- Tuff Location within Texas Tuff Location within the United States
- Coordinates: 29°46′09″N 99°24′13″W﻿ / ﻿29.76917°N 99.40361°W
- Country: United States
- State: Texas
- County: Bandera
- Elevation: 1,759 ft (536 m)
- Time zone: UTC-6 (Central (CST))
- • Summer (DST): UTC-5 (CDT)
- Area code: 830
- GNIS feature ID: 1380682

= Tuff, Texas =

Tuff is a ghost town in Bandera County, in the U.S. state of Texas, in the Texas Hill Country, which is part of the Edwards Plateau. It is considered part of the San Antonio Metropolitan Statistical Area.

==History==
Tuff also went by the name of Crockett. A post office, run by Ola Adams, was established at Tuff in 1901 and remained in operation until 1926. Mail would then be re-routed through Medina. By the twenty-first century, Tuff had turned into a ghost town.

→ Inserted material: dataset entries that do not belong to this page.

/-! ## DISPATCH with a decoder's answer (R200, R252) -/

theorem passesPolicy_of {c : Config} {ok : Bool} (h : ok = true ∨ c.crcPolicy = .lenient) :
    passesPolicy c ok = true := by
  rcases h with rfl | h
  · rfl
  · simp [passesPolicy, h]

/-- The frame that DISPATCH delivers carries the registers, and the flags of the status word among them (R154, R208). -/
theorem delivers_frameResult {s : State} {h : HeaderRecord} (hr : headerRecord s.hdr = some h) (r : Record)
    (ok : Bool) : s.delivers (s.frameResult h r ok) := by
  unfold State.delivers
  rw [headerRecord_eq_some.1 hr]
  refine ⟨rfl, rfl, rfl, rfl, rfl, rfl, rfl, rfl, rfl, rfl, rfl, rfl, rfl, rfl, ?length, fun i b hb => ?flag⟩
  case length => simp [State.frameResult, rxStatus, unpack, rxBitTable]
  case flag => simp [State.frameResult, rxStatus, unpack, rxBitTable, unpackField, hb]

/-- The state after a frame has been delivered, field by field (R252). -/
theorem emitted_eq (f : DecodedFrame) (s : State) :
    emitted f s = { s with phase := .sync 0, buf := [], hdr := Header.unwritten, crcb := [],
                           status := if f.crcOk then 0x1#4 else 0x2#4, callActive := false,
                           results := s.results ++ [.decoded f] } := by
  have hstatus : (decodedCode f.crcOk).bits = if f.crcOk then 0x1#4 else 0x2#4 := by cases f.crcOk <;> rfl
  rw [← hstatus]
  rfl

section
variable {isId : Config → Word16 → Bool} {dec : State → Payload → Option (Except DecodeError Record)} {draws : Nat}
  {ok : Bool} {s : State} {h : HeaderRecord}

/-- A decoder's error is raised (R204, R251). -/
theorem dispatchWith_of_error {e : DecodeError} (hf : s.holdsFrame h) (hp : ok = true ∨ s.cfg.crcPolicy = .lenient)
    (hi : isId s.cfg h.messageId = true) (hd : dec s (s.payload h) = some (.error e)) :
    dispatchWith isId dec draws ok s = .next (raised e s) := by
  obtain ⟨_, hr, _⟩ := hf
  simp only [dispatchWith_written hr, hi, passesPolicy_of hp, hd, Bool.and_self, if_true]

/-- A decoder's record is delivered in a frame (R252). -/
theorem dispatchWith_of_record {r : Record} (hf : s.holdsFrame h) (hp : ok = true ∨ s.cfg.crcPolicy = .lenient)
    (hi : isId s.cfg h.messageId = true) (hd : dec s (s.payload h) = some (.ok r)) :
    dispatchWith isId dec draws ok s =
      .next { s with phase := .sync 0, buf := [], hdr := Header.unwritten, crcb := [],
                     status := if ok then 0x1#4 else 0x2#4, callActive := false, draw := s.draw + draws,
                     results := s.results ++ [.decoded (s.frameResult h r ok)] } := by
  obtain ⟨_, hr, _⟩ := hf
  simp only [dispatchWith_written hr, hi, passesPolicy_of hp, hd, Bool.and_self, if_true, emitted_eq]
  rfl

end

/-- Settles O43: the id is none of the five and the policy lets the frame through, so its guarded branch discards. -/
theorem unknownMessageIsDropped : Obligations.UnknownMessageIsDropped := by
  intro s id ok hid h1 h2 h3 h4 h5 hp
  have hunknown : isUnknownId s.cfg id = true := by simp [isUnknownId, h1, h2, h3, h4, h5]
  simp only [exec, execDispatchUnknown, hid, readRegister_some, hunknown, passesPolicy_of hp, Bool.and_self, if_true]
  rfl

/-! ### The DISPATCH rows of the variable-width records: each its id and its decoder (R200) -/

theorem exec_dispatchSatxyz (ok : Bool) (s : State) :
    exec (.dispatchSatxyz ok) s = dispatchWith (fun c id => id == c.msgidSatxyz)
      (fun t p => asRecord .satXyz (decSatXyz t.cfg.layout.satXyz p)) 0 ok s := rfl

theorem exec_dispatchTrackstat (ok : Bool) (s : State) :
    exec (.dispatchTrackstat ok) s = dispatchWith (fun c id => id == c.msgidTrackstat)
      (fun t p => asRecord .trackStat (decTrackStat t.cfg t.cfg.layout.trackStat p)) 0 ok s := rfl

theorem exec_dispatchRange (ok : Bool) (s : State) :
    exec (.dispatchRange ok) s = dispatchWith (fun c id => id == c.msgidRange)
      (fun t p => asRecord .range (decRange t.cfg t.cfg.layout.range p)) 0 ok s := rfl

/-! ## Repeated groups (R250) -/

theorem readGroup_succ_eq_some {α : Type} {entry : Nat → Option α} {stride n b : Nat} {x : α} {xs : List α} :
    readGroup entry stride (n + 1) b = some (x :: xs) ↔
      entry b = some x ∧ readGroup entry stride n (b + stride) = some xs := by
  simp [readGroup, Option.bind_eq_some_iff]

theorem readGroup_succ_ne_nil {α : Type} {entry : Nat → Option α} {stride n b : Nat} :
    readGroup entry stride (n + 1) b ≠ some [] := by
  simp [readGroup, Option.bind_eq_some_iff]

/-- A group is read as a list exactly when the list has the count's length and each of its entries is what the reader
gives at that entry's offset. -/
theorem readGroup_eq_some {α : Type} {entry : Nat → Option α} {stride n b : Nat} {es : List α} :
    readGroup entry stride n b = some es ↔
      es.length = n ∧ ∀ i : Nat, i < n → ∃ e, es[i]? = some e ∧ entry (b + i * stride) = some e := by
  induction n generalizing b es with
  | zero => simp [readGroup, eq_comm]
  | succ n ih =>
    cases es with
    | nil => simp [readGroup_succ_ne_nil]
    | cons x xs =>
      have hshift : ∀ i : Nat, b + (i + 1) * stride = b + stride + i * stride := fun i => by ring
      simp only [readGroup_succ_eq_some, ih, Nat.forall_lt_succ_left, List.length_cons, List.getElem?_cons_zero,
        List.getElem?_cons_succ, Option.some.injEq, exists_eq_left', Nat.zero_mul, Nat.add_zero, hshift,
        Nat.add_right_cancel_iff]
      exact and_left_comm

theorem entry_of_readGroup {α : Type} {entry : Nat → Option α} {stride n b i : Nat} {es : List α} {e : α}
    (hg : readGroup entry stride n b = some es) (he : es[i]? = some e) : entry (b + i * stride) = some e := by
  obtain ⟨hlen, hentries⟩ := readGroup_eq_some.1 hg
  obtain ⟨hi, _⟩ := List.getElem?_eq_some_iff.1 he
  obtain ⟨e', he', hread⟩ := hentries i (by omega)
  rw [hread, ← he', he]

/-- Settles O51: the strides by definition; a group is its entries by induction on the count. -/
theorem repeatedGroupReadsItsEntriesInOrder : Obligations.RepeatedGroupReadsItsEntriesInOrder :=
  ⟨⟨rfl, rfl, rfl⟩, fun _ _ _ _ _ _ => readGroup_eq_some⟩

/-! ## The fields of an entry and of TrackStat's fixed part (R220, R230, R240) -/

theorem satEntry_eq_some {l : SatXyzLayout} {p : Payload} {o : Nat} {e : SatEntry} (h : satEntry l p o = some e) :
    payU32 p (o + l.prn) = some e.prn ∧ payF64 p (o + l.x) = some e.x ∧ payF64 p (o + l.y) = some e.y ∧
      payF64 p (o + l.z) = some e.z ∧ payF64 p (o + l.clockCorrection) = some e.clockCorrection ∧
      payF64 p (o + l.ionosphericCorrection) = some e.ionosphericCorrection ∧
      payF64 p (o + l.troposphericCorrection) = some e.troposphericCorrection := by
  simp only [satEntry, Option.bind_eq_bind, Option.bind_eq_some_iff, Option.pure_def, Option.some.injEq] at h
  obtain ⟨_, h1, _, h2, _, h3, _, h4, _, h5, _, h6, _, h7, rfl⟩ := h
  exact ⟨h1, h2, h3, h4, h5, h6, h7⟩

theorem trackEntry_eq_some {c : Config} {l : TrackStatLayout} {p : Payload} {o : Nat} {e : TrackEntry}
    (h : trackEntry c l p o = some e) :
    payI16 p (o + l.prn) = some e.prn ∧ payU32 p (o + l.trackingStatus) = some e.trackingStatus.raw ∧
      e.trackingStatus.fields = unpack e.trackingStatus.raw c.trackStatusTable ∧
      payF64 p (o + l.pseudorange) = some e.pseudorange ∧ payF32 p (o + l.doppler) = some e.doppler ∧
      payF32 p (o + l.cn0) = some e.cn0 ∧ payF32 p (o + l.locktime) = some e.locktime ∧
      payF32 p (o + l.psrResidual) = some e.psrResidual ∧ payF32 p (o + l.psrWeight) = some e.psrWeight := by
  simp only [trackEntry, Option.bind_eq_bind, Option.bind_eq_some_iff, Option.pure_def, Option.some.injEq] at h
  obtain ⟨_, h1, _, h2, _, h3, _, h4, _, h5, _, h6, _, h7, _, h8, rfl⟩ := h
  exact ⟨h1, h2, rfl, h3, h4, h5, h6, h7, h8⟩

theorem rangeEntry_eq_some {c : Config} {l : RangeLayout} {p : Payload} {o : Nat} {e : RangeEntry}
    (h : rangeEntry c l p o = some e) :
    payU16 p (o + l.prn) = some e.prn ∧ payF64 p (o + l.pseudorange) = some e.pseudorange ∧
      payF32 p (o + l.pseudorangeStdev) = some e.pseudorangeStdev ∧ payF64 p (o + l.adr) = some e.adr ∧
      payF32 p (o + l.adrStdev) = some e.adrStdev ∧ payF32 p (o + l.doppler) = some e.doppler ∧
      payF32 p (o + l.cn0) = some e.cn0 ∧ payF32 p (o + l.locktime) = some e.locktime ∧
      payU32 p (o + l.trackingStatus) = some e.trackingStatus.raw ∧
      e.trackingStatus.fields = unpack e.trackingStatus.raw c.trackStatusTable := by
  simp only [rangeEntry, Option.bind_eq_bind, Option.bind_eq_some_iff, Option.pure_def, Option.some.injEq] at h
  obtain ⟨_, h1, _, h2, _, h3, _, h4, _, h5, _, h6, _, h7, _, h8, _, h9, rfl⟩ := h
  exact ⟨h1, h2, h3, h4, h5, h6, h7, h8, h9, rfl⟩

theorem readTrackFixed_eq_some {l : TrackStatLayout} {p : Payload} {r : TrackStat} (h : readTrackFixed l p = some r) :
    payUnsigned p l.solutionStatus = some r.solutionStatus ∧ payUnsigned p l.positionType = some r.positionType ∧
      payF32 p l.elevationCutoff = some r.elevationCutoff ∧ payI32 p l.numChannels = some r.numChannels := by
  simp only [readTrackFixed, Option.bind_eq_bind, Option.bind_eq_some_iff, Option.pure_def, Option.some.injEq] at h
  obtain ⟨_, h1, _, h2, _, h3, _, h4, rfl⟩ := h
  exact ⟨h1, h2, h3, h4⟩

During the 1990s, some of the former cabins were restored in an attempt to turn the town into a museum.

==Geography==
Tuff is located 25 mi west of Bandera in western Bandera County.

==Education==
The community's first school was built in 1883. It joined the Medina Independent School District in 1930. The community continues to be served by the Medina ISD today.